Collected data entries
*** Begin section ***
/-- A command that frees no slot leaves the frame in transmission to its completion. -/
theorem exec_sending {c : Instr} (e : exec c s = .next t) (keeps : mayFree c = false) :
    ∃ u : State, t = u.complete ∧ u.port.sending = s.port.sending := by
  cases c with
  | powerOn => cases keeps
  | rstN => cases keeps
  | fullReset => cases keeps
  | resetPartBook => cases keeps
  | resetPartFull =>
    refine State.done_sending e (State.serveWith_sending _ _ _ (fun x u => ?_))
    unfold State.resetFullRequest
    split <;> rfl
  | frameReceived tag kind payload =>
    simp only [exec, execFrameReceived] at e
    split at e
    · refine State.done_sending e ?_
      unfold Port.acceptFrame
      dsimp only
      split
      · rfl
      · split <;> rfl
    · cases e
  | frameGapTimeout time =>
    simp only [exec, execFrameGapTimeout] at e
    split at e
    · exact State.done_sending e rfl
    · exact State.done_sending e rfl
  | receivedByte b time =>
    simp only [exec, execReceivedByte] at e
    split at e
    · refine State.done_sending e ?_
      unfold Port.acceptFrame
      dsimp only
      split
      · rfl
      · split <;> rfl
    · exact State.done_sending e rfl
  | unknownKind =>
    simp only [exec, execUnknownKind] at e
    split at e
    · exact State.done_sending e rfl
    · split at e
      · exact State.done_sending e rfl
      · exact State.done_sending e rfl
  | frameSent => cases keeps
  | identify => exact State.done_sending e (State.serve_sending _ _ _ _)
  | status => exact State.done_sending e (State.serveWith_sending _ _ _ (fun _ _ => rfl))
  | clockSet => exact State.done_sending e (State.serve_sending _ _ _ _)
  | clockGet => exact State.done_sending e (State.serve_sending _ _ _ _)
  | partSet => exact State.done_sending e (State.serve_sending _ _ _ _)
  | partGet => exact State.done_sending e (State.serve_sending _ _ _ _)
  | baySet => exact State.done_sending e (State.serve_sending _ _ _ _)
  | bayRemove => exact State.done_sending e (State.serve_sending _ _ _ _)
  | bayGet => exact State.done_sending e (State.serve_sending _ _ _ _)
  | bayServiceOut => exact State.done_sending e (State.serve_sending _ _ _ _)
  | bayServiceIn => exact State.done_sending e (State.serve_sending _ _ _ _)
  | feederSet => exact State.done_sending e (State.serve_sending _ _ _ _)
  | feederGet => exact State.done_sending e (State.serve_sending _ _ _ _)
  | feederTrim => exact State.done_sending e (State.serve_sending _ _ _ _)
  | feederClear => exact State.done_sending e (State.serve_sending _ _ _ _)
  | postSetInUse => exact State.done_sending e (State.serve_sending _ _ _ _)
  | postSetWithdraw => exact State.done_sending e (State.serve_sending _ _ _ _)
  | postGet => exact State.done_sending e (State.serve_sending _ _ _ _)
  | postForceReseek => exact State.done_sending e (State.serve_sending _ _ _ _)
  | postForceIsolate => exact State.done_sending e (State.serve_sending _ _ _ _)
  | postForceWake => exact State.done_sending e (State.serve_sending _ _ _ _)
  | ruleWrite => exact State.done_sending e (State.serve_sending _ _ _ _)
  | ruleRead => exact State.done_sending e (State.serve_sending _ _ _ _)
  | tallyClear => exact State.done_sending e (State.serve_sending _ _ _ _)
  | laneSet => exact State.done_sending e (State.serve_sending _ _ _ _)
  | laneGet => exact State.done_sending e (State.serve_sending _ _ _ _)
  | book => exact State.done_sending e (State.serve_sending _ _ _ _)
  | findFree => exact State.done_sending e (State.serve_sending _ _ _ _)
  | extend => exact State.done_sending e (State.serve_sending _ _ _ _)
  | retract => exact State.done_sending e (State.serve_sending _ _ _ _)
  | cancel => exact State.done_sending e (State.serve_sending _ _ _ _)
  | resGet => exact State.done_sending e (State.serve_sending _ _ _ _)
  | waitListGet => exact State.done_sending e (State.serve_sending _ _ _ _)
  | arrive => exact State.done_sending e (State.serve_sending _ _ _ _)
  | arriveWalkin => exact State.done_sending e (State.serve_sending _ _ _ _)
  | endSession => exact State.done_sending e (State.serve_sending _ _ _ _)
  | sessionResume => exact State.done_sending e (State.serve_sending _ _ _ _)
  | tick time => exact State.done_sending e rfl
  | minuteEvent => exact State.done_sending e rfl
  | sessionTick => exact State.done_sending e rfl
  | quotaMet slot => exact withObject_sending e (fun _ => rfl)
  | satisfied slot => exact withObject_sending e (fun _ => rfl)
  | shareTick => exact State.done_sending e rfl
  | overdrawPenalty feeder => exact withObject_sending e (fun _ => rfl)
  | penaltyEnd bay => exact withObject_sending e (fun _ => rfl)
  | recompute feeder => exact withObject_sending e (fun _ => rfl)
  | leadCheck slot => exact withObject_sending e (fun _ => rfl)
  | wakeCheck slot => exact withObject_sending e (fun _ => rfl)
  | windowStart slot => exact withObject_sending e (fun _ => rfl)
  | graceEnd slot => exact withObject_sending e (fun _ => rfl)
  | windowEnd slot => exact withObject_sending e (fun _ => rfl)
  | waitingDeadline slot => exact withObject_sending e (fun _ => rfl)
  | verifyExpiry bay => exact withObject_sending e (fun _ => rfl)
  | idleTimer post => exact withObject_sending e (fun _ => rfl)
  | rollover => exact State.done_sending e rfl
  | tripInputChange pin low time => exact withObject_sending e (fun _ => rfl)
  | debounce pin time => exact withObject_sending e (fun _ => rfl)
  | recoveryTimer feeder time => exact withObject_sending e (fun _ => rfl)
  | settleTimer slot time => exact withObject_sending e (fun _ => rfl)
  | roundStart time => exact State.done_sending e rfl
  | commandSent time => exact State.done_sending e rfl
  | reply bytes time =>
    simp only [exec, execReply] at e
    split at e
    · exact State.done_sending e rfl
    · cases e
  | replyGap bytes time =>
    simp only [exec, execReplyGap] at e
    split at e
    · exact State.done_sending e rfl
    · cases e
  | miss time => exact State.done_sending e rfl
  | prepareLimit post time => exact withObject_sending e (fun _ => rfl)
  | wakeLimit post time => exact withObject_sending e (fun _ => rfl)

/-- A slot whose record is CLOSING stays so while no slot is freed (R41, R43). -/
theorem Part.Edits.closing {p q : Part} (h : Part.Edits false p q) (parts : p.pool.partitioned) {k : SlotId}
    (hk : ∃ r, p.record k = some r ∧ r.state = .closing) : ∃ r, q.record k = some r ∧ r.state = .closing := by
  induction h with
  | moves h =>
    obtain ⟨r, hr, e⟩ := hk
    obtain ⟨r', hr', e', _⟩ := h.closed k r hr e
    exact ⟨r', hr', e'⟩
  | trans h1 _ i1 i2 => exact i2 (h1.partitioned parts) (i1 parts hk)
  | create p s r hs _ _ =>
    obtain ⟨x, hx, e⟩ := hk
    refine ⟨x, ?_, e⟩
    have ne : k ≠ s := by
      rintro rfl
      exact absurd ((Pool.record_of_free parts hs).symm.trans hx) (by simp)
    exact (Pool.record_put_ne p.pool r ne).trans hx
  | release p s h => cases h
  | rebuild p h => cases h
  | reset p _ _ _ h => cases h
  | _ => exact hk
*** End section ***
**Exercise brief**
Retype the first line of the entries and every line after it, please, through the line that contains "partSet => exact". Add nothing.

**Answer to this task**
/-- A command that frees no slot leaves the frame in transmission to its completion. -/
theorem exec_sending {c : Instr} (e : exec c s = .next t) (keeps : mayFree c = false) :
    ∃ u : State, t = u.complete ∧ u.port.sending = s.port.sending := by
  cases c with
  | powerOn => cases keeps
  | rstN => cases keeps
  | fullReset => cases keeps
  | resetPartBook => cases keeps
  | resetPartFull =>
    refine State.done_sending e (State.serveWith_sending _ _ _ (fun x u => ?_))
    unfold State.resetFullRequest
    split <;> rfl
  | frameReceived tag kind payload =>
    simp only [exec, execFrameReceived] at e
    split at e
    · refine State.done_sending e ?_
      unfold Port.acceptFrame
      dsimp only
      split
      · rfl
      · split <;> rfl
    · cases e
  | frameGapTimeout time =>
    simp only [exec, execFrameGapTimeout] at e
    split at e
    · exact State.done_sending e rfl
    · exact State.done_sending e rfl
  | receivedByte b time =>
    simp only [exec, execReceivedByte] at e
    split at e
    · refine State.done_sending e ?_
      unfold Port.acceptFrame
      dsimp only
      split
      · rfl
      · split <;> rfl
    · exact State.done_sending e rfl
  | unknownKind =>
    simp only [exec, execUnknownKind] at e
    split at e
    · exact State.done_sending e rfl
    · split at e
      · exact State.done_sending e rfl
      · exact State.done_sending e rfl
  | frameSent => cases keeps
  | identify => exact State.done_sending e (State.serve_sending _ _ _ _)
  | status => exact State.done_sending e (State.serveWith_sending _ _ _ (fun _ _ => rfl))
  | clockSet => exact State.done_sending e (State.serve_sending _ _ _ _)
  | clockGet => exact State.done_sending e (State.serve_sending _ _ _ _)
  | partSet => exact State.done_sending e (State.serve_sending _ _ _ _)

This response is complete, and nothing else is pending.